Tim Hortons franchisee seeks class-action lawsuit against parent company
TORONTO — A Tim Hortons franchisee is seeking a classaction lawsuit against parent company Restaurant Brands International (RBI), alleging it improperly used money from a national advertising fund. The claim alleges that since RBI acquired Tim Hortons in 2014, its subsidiary TDL Group Corp. started to charge administrative and operational expenses, such as the costs of franchisee training, to the fund. It also alleges TDL failed to provide statements of the fund’s operations, which is required by franchise agreements. “RBI has funnelled the money to itself, TDL and the individual defendants at the wrongful expense of the franchisees,” read the claim filed on behalf of franchisee Mark Kuziora in Ontario Superior Court on Monday.
The allegations have not been proven in court. The suit is seeking $500 million in damages.

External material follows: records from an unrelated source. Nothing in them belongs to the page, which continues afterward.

/-- The unit after a scanline and the loop test that follows it (R300). -/
theorem UUnit.rowDone_nextRow (ft : Nat) (rows : Memory) (u : UUnit) :
    (u.rowDone ft rows).nextRow = { u.rowDone ft rows with
      phase := if u.row + 1 < u.height.toNat then u.phase else .done
      rowsLen := if u.row + 1 < u.height.toNat then u.rowsLen else u.height.toNat * u.stride } := by
  by_cases more : u.row + 1 < u.height.toNat
  · simp only [if_pos more]
    exact if_pos more
  · simp only [if_neg more]
    exact if_neg more

/-- An element that is `STEP_ROW` with selector `ft` runs with the predictor of that selector (R306-R310). -/
theorem filterRuns_of_exec {i : Instr} {ft : Nat} (h : ∀ s, exec i s = onU s (rowElement ft s.rawSpace s.u)) :
    FilterRuns i ft (UUnit.prediction ft) := by
  intro s hw hb
  obtain ⟨rows, completes, _, rebuilt⟩ := rowElement_rebuilt hw hb ft s.rawSpace
  refine ⟨(s.u.rowDone ft rows).nextRow, by rw [h, completes, onU_ok], ?_, ?_⟩ <;> rw [UUnit.rowDone_nextRow]
  · rfl
  · exact rebuilt

/-- Settles O34: `PRED` of selectors 0, 1 and 2, written out over the neighbours of R304. -/
theorem noneSubAndUpReconstruct : Obligations.NoneSubAndUpReconstruct :=
  ⟨filterRuns_of_exec fun _ => rfl, filterRuns_of_exec fun _ => rfl, filterRuns_of_exec fun _ => rfl⟩

/-- Settles O35: `PRED` of selector 3, written out over the neighbours of R304. -/
theorem averageReconstructs : Obligations.AverageReconstructs := filterRuns_of_exec fun _ => rfl

/-- Settles O36: `PRED` of selector 4, written out over the neighbours of R304. -/
theorem paethReconstructs : Obligations.PaethReconstructs := filterRuns_of_exec fun _ => rfl

/-- Settles O37: the element is the raise alone. -/
theorem reservedSelectorRaises : Obligations.ReservedSelectorRaises := fun _ _ _ _ => rfl

/-! ## O41: the start of a run -/

/-- Settles O41: the command is the next step, and its geometry check (R301) and first loop test (R300) are written out. -/
theorem unfilterStartChecksTheGeometry : Obligations.UnfilterStartChecksTheGeometry := by
  intro s ha hs hb hc v
  rw [step_uAlone ha, stepU_of_start hs hb hc]
  rcases s.u.begin_cases with ⟨legal, e⟩ | ⟨illegal, e⟩ <;> rw [e]
  · rw [onU_ok, if_pos (s.u.bppLegal_iff.1 legal)]
    rcases UUnit.nextRow_cases { v with stride := s.u.width.toNat * s.u.bpp.toNat, row := 0, phase := .rowHdr } with
      ⟨rows, next⟩ | ⟨empty, next⟩
    · rw [next, if_pos rows]
    · have noRows : s.u.height.toNat = 0 := Nat.le_zero.1 empty
      rw [next, if_neg (Nat.not_lt.2 empty)]
      simp only [noRows, Nat.zero_mul, v]
  · rw [onU_raised, if_neg fun range => Bool.eq_false_iff.1 illegal (s.u.bppLegal_iff.2 range)]
    rfl

/-! ## O40: a whole image -/

/-- Where `ROWS` holds the image up to byte `k` of the row, the prediction for that byte is the one it was filtered with:
every neighbour lies before it (R78, R304). -/
theorem UUnit.prediction_eq_imagePrediction {u : UUnit} {o : Nat → Byte} {k : Nat} (hb : 1 ≤ u.bpp.toNat)
    (hk : k < u.stride) (before : ∀ a < u.row * u.stride + k, u.rows.read a = o a) (ft : Nat) :
    u.prediction ft k = imagePrediction o u.bpp.toNat u.stride ft u.row k := by
  have rowAbove : 1 ≤ u.row → (u.row - 1) * u.stride + u.stride = u.row * u.stride := fun first => by
    rw [← Nat.succ_mul, Nat.succ_eq_add_one, Nat.sub_add_cancel first]
  have left : u.left k = if u.bpp.toNat ≤ k then (o (u.row * u.stride + k - u.bpp.toNat)).toNat else 0 :=
    if_ctx_congr Iff.rfl (fun _ => by rw [before _ (by omega)]) fun _ => rfl
  have above : u.above k = if 1 ≤ u.row then (o ((u.row - 1) * u.stride + k)).toNat else 0 :=
    if_ctx_congr Iff.rfl (fun first => by rw [before _ (by have := rowAbove first; omega)]) fun _ => rfl
  have upLeft : u.upLeft k =
      if 1 ≤ u.row ∧ u.bpp.toNat ≤ k then (o ((u.row - 1) * u.stride + k - u.bpp.toNat)).toNat else 0 :=
    if_ctx_congr Iff.rfl (fun h => by rw [before _ (by have := rowAbove h.1; omega)]) fun _ => rfl
  rw [UUnit.prediction, left, above, upLeft, imagePrediction]

/-- The reconstruction undoes the filter: adding the prediction back modulo 256 gives the byte it was taken from (R305). -/
theorem ofNat_toNat_sub_add (b : Byte) (p : Nat) : BitVec.ofNat 8 ((b - BitVec.ofNat 8 p).toNat + p) = b := by
  rw [BitVec.ofNat_add, BitVec.ofNat_toNat, BitVec.setWidth_eq, BitVec.sub_add_cancel]

/-- A row rebuilt from a scanline of the image, below the rows of the image, is the image's row: byte by byte, each
predicted from bytes that are the image's already (R315). -/
theorem UUnit.RowRebuilt.restores {u : UUnit} {raw rows : Memory} {o : Nat → Byte}
    (rebuilt : u.RowRebuilt raw (raw.read u.rowBase).toNat rows) (hb : 1 ≤ u.bpp.toNat)
    (filtered : ∀ k < u.stride, raw.read (u.row * (1 + u.stride) + 1 + k) = o (u.row * u.stride + k) -
      BitVec.ofNat 8 (imagePrediction o u.bpp.toNat u.stride (raw.read (u.row * (1 + u.stride))).toNat u.row k))
    (restored : ∀ a < u.row * u.stride, u.rows.read a = o a) :
    ∀ a < (u.row + 1) * u.stride, rows.read a = o a := by
  intro a inside
  induction a using Nat.strong_induction_on with
  | _ a before =>
    have byte := rebuilt a
    by_cases earlier : a < u.row * u.stride
    · rw [byte, if_neg (by omega), restored a earlier]
    · obtain ⟨k, rfl⟩ : ∃ k, a = u.row * u.stride + k := ⟨a - u.row * u.stride, by omega⟩
      have inRow : k < u.stride := by
        rw [Nat.succ_mul] at inside
        omega
      have predicted := UUnit.prediction_eq_imagePrediction (u := { u with rows := rows }) (o := o) hb inRow
        (fun b hb => before b hb (hb.trans inside)) (raw.read u.rowBase).toNat
      rw [byte, if_pos ⟨Nat.le_add_right _ _, inside⟩, Nat.add_sub_cancel_left, predicted, filtered k inRow]
      exact ofNat_toNat_sub_add _ _

/-- A selector up to 4 decodes to an element that is `STEP_ROW` with it (R108, R303). -/
theorem decodeFS_filter {ft : Nat} (h : ft ≤ 4) :
    ∃ e, decode .fs ft = .ok e ∧ ∀ s, exec e s = onU s (rowElement ft s.rawSpace s.u) := by
  match ft with
  | 0 => exact ⟨.filterNone, rfl, fun _ => rfl⟩
  | 1 => exact ⟨.filterSub, rfl, fun _ => rfl⟩
  | 2 => exact ⟨.filterUp, rfl, fun _ => rfl⟩
  | 3 => exact ⟨.filterAvg, rfl, fun _ => rfl⟩
  | 4 => exact ⟨.filterPaeth, rfl, fun _ => rfl⟩
  | n + 5 => omega

/-- A run over the filtered scanlines of the image `o`, with the rows before `ROW` restored (R300, R315). -/
structure State.Restoring (o : Nat → Byte) (s : State) : Prop where
  iRests : s.iReady = false
  start : s.u.start = false
  busy : s.u.busy = true
  rows_wf : s.u.rows.wf
  bppLegal : s.u.bppLegal = true
  room : s.u.height.toNat * (1 + s.u.stride) ≤ s.rawLen
  filtered : s.rawSpace.Filtered o s.u.bpp.toNat s.u.stride s.u.height.toNat
  restored : ∀ a < s.u.row * s.u.stride, s.u.rows.read a = o a

/-- A step of such a run restores its row. -/
theorem State.Restoring.step {o : Nat → Byte} {s : State} (h : s.Restoring o) (hr : s.u.row < s.u.height.toNat) :
    ∃ ft rows, step s = .next { s with u := (s.u.rowDone ft rows).nextRow } ∧ rows.wf ∧
      ∀ a < (s.u.row + 1) * s.u.stride, rows.read a = o a := by
  obtain ⟨selector, scanline⟩ := h.filtered s.u.row hr
  obtain ⟨e, decodes, runs⟩ := decodeFS_filter selector
  have inside : (s.u.row + 1) * (1 + s.u.stride) ≤ s.rawLen := (Nat.mul_le_mul_right _ hr).trans h.room
  have ready : s.uReady = true := by simp [State.uReady, h.busy]
  obtain ⟨rows, completes, wf, rebuilt⟩ := rowElement_rebuilt h.rows_wf h.bppLegal _ s.rawSpace
  have least : 1 ≤ s.u.bpp.toNat := (s.u.bppLegal_iff.1 h.bppLegal).1
  refine ⟨(s.rawSpace.read s.u.rowBase).toNat, rows, ?_, wf, UUnit.RowRebuilt.restores rebuilt least scanline h.restored⟩
  obtain ⟨_, _, _, scanlineRuns⟩ := stepRunsTheDecodedElement
  rw [scanlineRuns s e ⟨h.iRests, ready⟩ h.start h.busy hr inside decodes, runs]
  exact congrArg (onU s) completes

/-- The rows that are left, one step each (R300). -/
theorem State.Restoring.ends {o : Nat → Byte} {n : Nat} {s : State} (h : s.Restoring o)
    (left : s.u.row + (n + 1) = s.u.height.toNat) :
    ∃ t, s.afterSteps (n + 1) = .next t ∧ t.u.phase = .done ∧ t.u.rowsLen = s.u.height.toNat * s.u.stride ∧
      ∀ a < t.u.rowsLen, t.u.rows.read a = o a := by
  induction n generalizing s with
  | zero =>
    obtain ⟨ft, rows, e, _, image⟩ := h.step (by omega)
    have last : ¬ s.u.row + 1 < s.u.height.toNat := by omega
    rw [UUnit.rowDone_nextRow, if_neg last, if_neg last] at e
    exact ⟨_, afterSteps_succ e, rfl, rfl, left ▸ image⟩
  | succ n ih =>
    obtain ⟨ft, rows, e, wf, image⟩ := h.step (by omega)
    have more : s.u.row + 1 < s.u.height.toNat := by omega
    rw [UUnit.rowDone_nextRow, if_pos more, if_pos more] at e
    have goesOn : State.Restoring o { s with u := s.u.rowDone ft rows } := { h with rows_wf := wf, restored := image }
    have rowsLeft : s.u.row + 1 + (n + 1) = s.u.height.toNat := by omega
    rw [afterSteps_succ e]
    exact ih goesOn rowsLeft

/-- Settles O40: at row 0 nothing is to be restored yet, and the run goes through all the rows. -/
theorem unfilterRestoresTheImage : Obligations.UnfilterRestoresTheImage := by
  intro s o ha hs hb hr hw legal stride nonempty room filtered
  have first : s.Restoring o := ⟨ha.1, hs, hb, hw, legal, room, filtered, fun a below => by simp [hr] at below⟩
  obtain ⟨n, rows⟩ : ∃ n, s.u.height.toNat = n + 1 := ⟨s.u.height.toNat - 1, by omega⟩
  obtain ⟨t, ends, done, len, image⟩ := first.ends (n := n) (by omega)
  exact ⟨t, rows ▸ ends, done, by rw [len, stride, Nat.mul_assoc], image⟩

end Sys2Proof.Machine
end

/-! # The two units and the host

O44, O46 and O54: outside a chained run a step of either unit is an operation of that unit alone; what the host reads of
an outcome; which writes have no step. -/

section
namespace Sys2Proof.Machine

/-! ## O54: the units share nothing outside a chained run -/

/-- What the selector `ft` does to the U-unit over the scanlines in `raw` (R303, R311). -/
def scanlineElement (ft : Nat) (raw : Memory) (u : UUnit) : Res UUnit Unit :=
  if ft ≤ 4 then rowElement ft raw u else .raised ({ u with ft := ft }.raise .format)

theorem decodeFS_scanline (b : Byte) :
    ∃ e, decode .fs b.toNat = .ok e ∧ ∀ s, exec e s = onU s (scanlineElement b.toNat s.rawSpace s.u) := by
  by_cases legal : b.toNat ≤ 4
  · simpa only [scanlineElement, if_pos legal] using decodeFS_filter legal
  · obtain ⟨n, hn⟩ : ∃ n, b.toNat = n + 5 := ⟨b.toNat - 5, by omega⟩
    have byte : n + 5 ≤ 255 := hn ▸ Nat.le_of_lt_succ b.isLt
    simp only [scanlineElement, if_neg legal]
    rw [hn]
    exact ⟨.rsvf (n + 5), if_pos byte, fun _ => rfl⟩

/-- The step of the I-unit where no chained run reads its `OUT` (R28, R38). -/
def IUnit.ownStep (u : IUnit) : Res IUnit Unit :=
  if u.start then if u.busy then .refused .hostWhileBusy else .ok () u.begin
  else u.element

/-- The step of the U-unit outside a chained run, where the scanlines are those of its own `RAW` (R300, R303). -/
def UUnit.ownStep (u : UUnit) : Res UUnit Unit :=
  if u.start then if u.busy then .refused .hostWhileBusy else u.begin
  else if u.busy then
    if u.row < u.height.toNat then (fetchRow u.raw u.rawLen u).bind fun w v => scanlineElement w.2 u.raw v
    else .ok () u.nextRow
  else .ok () u

theorem stepI_eq_ownStep {s : State} (h : s.u.usesOut = false) : stepI s = onI s s.i.ownStep := by
  unfold IUnit.ownStep
  cases started : s.i.start with
  | true =>
    rw [stepI_of_start started, startI, h]
    cases s.i.busy <;> rfl
  | false => rw [stepI_eq_onI started]; rfl

theorem UUnit.usesOut_eq_false {u : UUnit} :
    u.usesOut = false ↔ (u.busy = true → u.chained = false) ∧ (u.start = true → u.chainCmd = false) := by
  cases hs : u.start <;> cases hb : u.busy <;> simp [UUnit.usesOut, hs, hb]

/-- Fetching and running a scanline that lies in the U-unit's own `RAW` (R302, R303). -/
theorem runU_ownRow {s : State} (h : s.u.chained = false) :
    runU s (fetchRow s.rawSpace s.rawLen s.u) =
      onU s ((fetchRow s.u.raw s.u.rawLen s.u).bind fun w v => scanlineElement w.2 s.u.raw v) := by
  have space : s.rawSpace = s.u.raw := by simp [State.rawSpace, h]
  have len : s.rawLen = s.u.rawLen := by simp [State.rawLen, h]
  rw [len, space]
  rcases fetchRow_cases s.u.raw s.u.rawLen s.u with ⟨_, fetched⟩ | ⟨_, short⟩
  · obtain ⟨e, decoded, runs⟩ := decodeFS_scanline (s.u.raw.read s.u.rowBase)
    rw [fetched, runU_of_decode decoded, Res.bind_ok, runs, ← space]
  · rw [short]; rfl

theorem stepU_eq_ownStep {s : State} (h : s.u.usesOut = false) : stepU s = onU s s.u.ownStep := by
  obtain ⟨unchained, command⟩ := UUnit.usesOut_eq_false.1 h
  unfold UUnit.ownStep
  rcases stepU_cases s with ⟨hs, e⟩ | ⟨hs, hb, hr, e⟩ | ⟨hs, hb, hr, e⟩ | ⟨hs, hb, e⟩ <;> rw [e]
  · rw [startU, hs, command hs]
    cases s.u.busy <;> rfl
  · simp only [hs, hb, hr, if_true]
    exact runU_ownRow (unchained hb)
  · simp [hs, hb, Nat.not_lt.2 hr]
  · simp [hs, hb]

/-- A run on the U-unit's own `RAW` goes on, and ends, without the use of `OUT` (R77). -/
theorem UUnit.Extends.usesOut {u w : UUnit} (h : u.Extends w) (hs : u.start = false) (hc : u.chained = false) :
    w.usesOut = false :=
  UUnit.usesOut_eq_false.2 ⟨fun _ => h.chained.trans hc, fun started => absurd (h.start.symm.trans started) (by simp [hs])⟩

/-- A unit that raised has no run (R350). -/
theorem UUnit.raise_usesOut {u : UUnit} (hs : u.start = false) (k : ErrKind) : (u.raise k).usesOut = false :=
  UUnit.usesOut_eq_false.2 ⟨nofun, fun started => absurd (hs.symm.trans started) nofun⟩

Each franchisee contributes 3.5 per cent of their gross sales to the fund to be used for advertising, marketing and sales promotion, according to the claim. Since Dec. 14, 2014, the fund has collected nearly $700 million, it says.
TDL and several individuals, including RBI CEO Daniel Schwartz, are listed as defendants in the proposed class action.
“We vehemently disagree with and deny all the allegations,” RBI said in a statement, adding it’s “very disappointing” that a few restaurant owners opted to take action against the company.